Local Outlier Analysis tool illustration

Usage

  • This tool accepts netCDF files created by various tools in the Space Time Pattern Mining toolbox.

    Learn more about creating a space-time cube

  • Each bin in the space-time cube has a LOCATION_ID, time_step_ID, COUNT value, and any Summary Fields or Variables that were included when the cube was created. Bins associated with the same physical location will share the same location ID and together will represent a time series. Bins associated with the same time-step interval will share the same time-step ID and together will comprise a time slice. The count value for each bin reflects the number of incidents or records that occurred at the associated location within the associated time-step interval.

    Each bin has a location ID, a time-step ID, and a count

  • This tool analyzes a variable in the netCDF Input Space Time Cube using a space-time implementation of the Anselin Local Moran's I statistic.

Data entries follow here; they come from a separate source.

-- ==== Sys2Proof/Certificates/Slice0/Obligations.lean ====
section
/-! DEFINITION. The statements for the provers. Each docstring names the rules of spec/ it rests on; where a clause is a
decision of spec/92_eei_decisions.md it names that too. -/

open Sys2Proof Sys2Proof.Machine

/-! ## Encoding -/

/-- R52 to R55, R59: every instruction, with every operand at every value, decodes back from its word, and from its two
bytes followed by any others. -/
def Obligations.DecodeOfEncodeGivesTheInstruction : Prop :=
  ∀ i : Instr, decodeWord (encodeWord i) = .ok i ∧ ∀ rest : List Byte, decodeBytes (encode i ++ rest) = .ok (i, rest)

/-- R55, R59: a word decodes to `i` exactly when its used bits are those of `i`'s canonical word; the ignored bits may
hold anything. That the canonical word has 0 in the ignored bits is D22 (log 7). -/
def Obligations.DecodingIgnoresExactlyTheUnusedBits : Prop :=
  ∀ (w : Word) (i : Instr), decodeWord w = .ok i ↔ w &&& i.mnemonic.usedMask = encodeWord i

/-- R60: ten opcode values select no instruction, and every word of another opcode is one; a word of the ten is reported
and skipped, not fatal. -/
def Obligations.TenOpcodesSelectNoInstruction : Prop :=
  ∀ w : Word,
    ((w.extractLsb' 11 5).toNat ∈ [0x0A, 0x0B, 0x0F, 0x19, 0x1A, 0x1B, 0x1C, 0x1D, 0x1E, 0x1F] →
      decodeWord w = .error (.unknownOpcode (w.extractLsb' 11 5)) ∧
      ∀ s : State, s.run = .running → isOdd s.pc = false → s.wordAtPc = w →
        ∃ t d, step s = .next t ∧ t.run = .running ∧ t.pc = s.pc + 2 ∧ diags t.events = diags s.events ++ [d]) ∧
    ((w.extractLsb' 11 5).toNat ∉ [0x0A, 0x0B, 0x0F, 0x19, 0x1A, 0x1B, 0x1C, 0x1D, 0x1E, 0x1F] →
      ∃ i, decodeWord w = .ok i)

/-- R58, with the fields of R52 to R54 and R97: what each of the 32 opcode values selects, for every word. -/
def Obligations.OpcodeFieldSelectsTheInstruction : Prop :=
  ∀ (w : Word) (op : BitVec 5) (rd rs rt : Reg) (imm8 : BitVec 8),
    op = w.extractLsb' 11 5 → rd = (w.extractLsb' 8 3).toFin → rs = (w.extractLsb' 5 3).toFin →
    rt = (w.extractLsb' 2 3).toFin → imm8 = w.extractLsb' 0 8 →
    (op = 0x00 → decodeWord w = .ok (.add rd rs rt)) ∧
    (op = 0x01 → decodeWord w = .ok (.sub rd rs rt)) ∧
    (op = 0x02 → decodeWord w = .ok (.and rd rs rt)) ∧
    (op = 0x03 → decodeWord w = .ok (.nor rd rs rt)) ∧
    (op = 0x04 → decodeWord w = .ok (.div rd rs rt)) ∧
    (op = 0x05 → decodeWord w = .ok (.mul rd rs rt)) ∧
    (op = 0x06 → decodeWord w = .ok (.mod rd rs rt)) ∧
    (op = 0x07 → decodeWord w = .ok (.exp rd rs rt)) ∧
    (op = 0x08 → decodeWord w = .ok (.lw rd rs)) ∧
    (op = 0x09 → decodeWord w = .ok (.sw rs rt)) ∧
    (op = 0x0C → decodeWord w = .ok (.jr rs)) ∧
    (op = 0x0D → decodeWord w = .ok .halt) ∧
    (op = 0x0E → decodeWord w = .ok (.put rs)) ∧
    (op = 0x10 → decodeWord w = .ok (.liz rd imm8)) ∧
    (op = 0x11 → decodeWord w = .ok (.lis rd imm8)) ∧
    (op = 0x12 → decodeWord w = .ok (.lui rd imm8)) ∧
    (op = 0x13 → decodeWord w = .ok (.jalr rd rs)) ∧
    (op = 0x14 → decodeWord w = .ok (.bp rd imm8)) ∧
    (op = 0x15 → decodeWord w = .ok (.bn rd imm8)) ∧
    (op = 0x16 → decodeWord w = .ok (.bx rd imm8)) ∧
    (op = 0x17 → decodeWord w = .ok (.bz rd imm8)) ∧
    (op = 0x18 → decodeWord w = .ok (.j (w.extractLsb' 0 11))) ∧
    (op ∈ ([0x0A, 0x0B, 0x0F, 0x19, 0x1A, 0x1B, 0x1C, 0x1D, 0x1E, 0x1F] : List (BitVec 5)) →
      ∀ i, decodeWord w ≠ .ok i)

/-- 95_test_vectors.md L2-0: words written out by the spec decode as it says. -/
def Obligations.SpecWordsDecodeAsListed : Prop :=
  decodeWord 0x0000 = .ok (.add 0 0 0) ∧ decodeWord 0x032B = .ok (.add 3 1 2) ∧
  decodeWord 0x4F5F = .ok (.sw 2 7) ∧ decodeWord 0x6FFF = .ok .halt ∧
  decodeWord 0x8CFF = .ok (.lis 4 0xFF) ∧ decodeWord 0x9EE0 = .ok (.jalr 6 7) ∧
  decodeWord 0xC7FF = .ok (.j 0x7FF) ∧ decodeWord 0xBFFF = .ok (.bz 7 0xFF) ∧
  decodeWord 0x5000 = .error (.unknownOpcode 0x0A) ∧ decodeWord 0xFFFF = .error (.unknownOpcode 0x1F)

  • The Output Features will be added to the Contents pane with rendering that summarizes results of the space-time analysis for all locations analyzed. If you specify a Polygon Analysis Mask, the locations analyzed will be those that fall within the analysis mask; otherwise, the locations analyzed will be those with at least one point for at least one time-step interval.

    Cube locations with and without data

  • In addition to the Output Features, an analysis summary is written as messages at the bottom of the Geoprocessing pane during tool execution. You can access the messages by hovering over the progress bar, clicking the pop-out button Pop Out, or expanding the details section of the messages in the Geoprocessing pane. You can also access the messages for a previously run tool via Geoprocessing History in the Catalog pane.

  • The Local Outlier Analysis tool identifies statistically significant clusters and outliers in the context of both space and time. See Learn more about how the Local Outlier Analysis tool works for the default output category definitions and additional information about the algorithms used in this analysis tool.

  • To identify clusters and outliers in the space-time cube, this tool uses a space-time implementation of the Anselin Local Moran's I statistic, which considers the value for each bin within the context of the values for neighboring bins.

  • To determine which bins will be included in each analysis neighborhood, the tool first finds neighboring bins that fall within the specified Conceptualization of Spatial Relationships. Next, for each of those bins, it includes bins at those same locations from N previous time steps, where N is the Neighborhood Time Step value you specify.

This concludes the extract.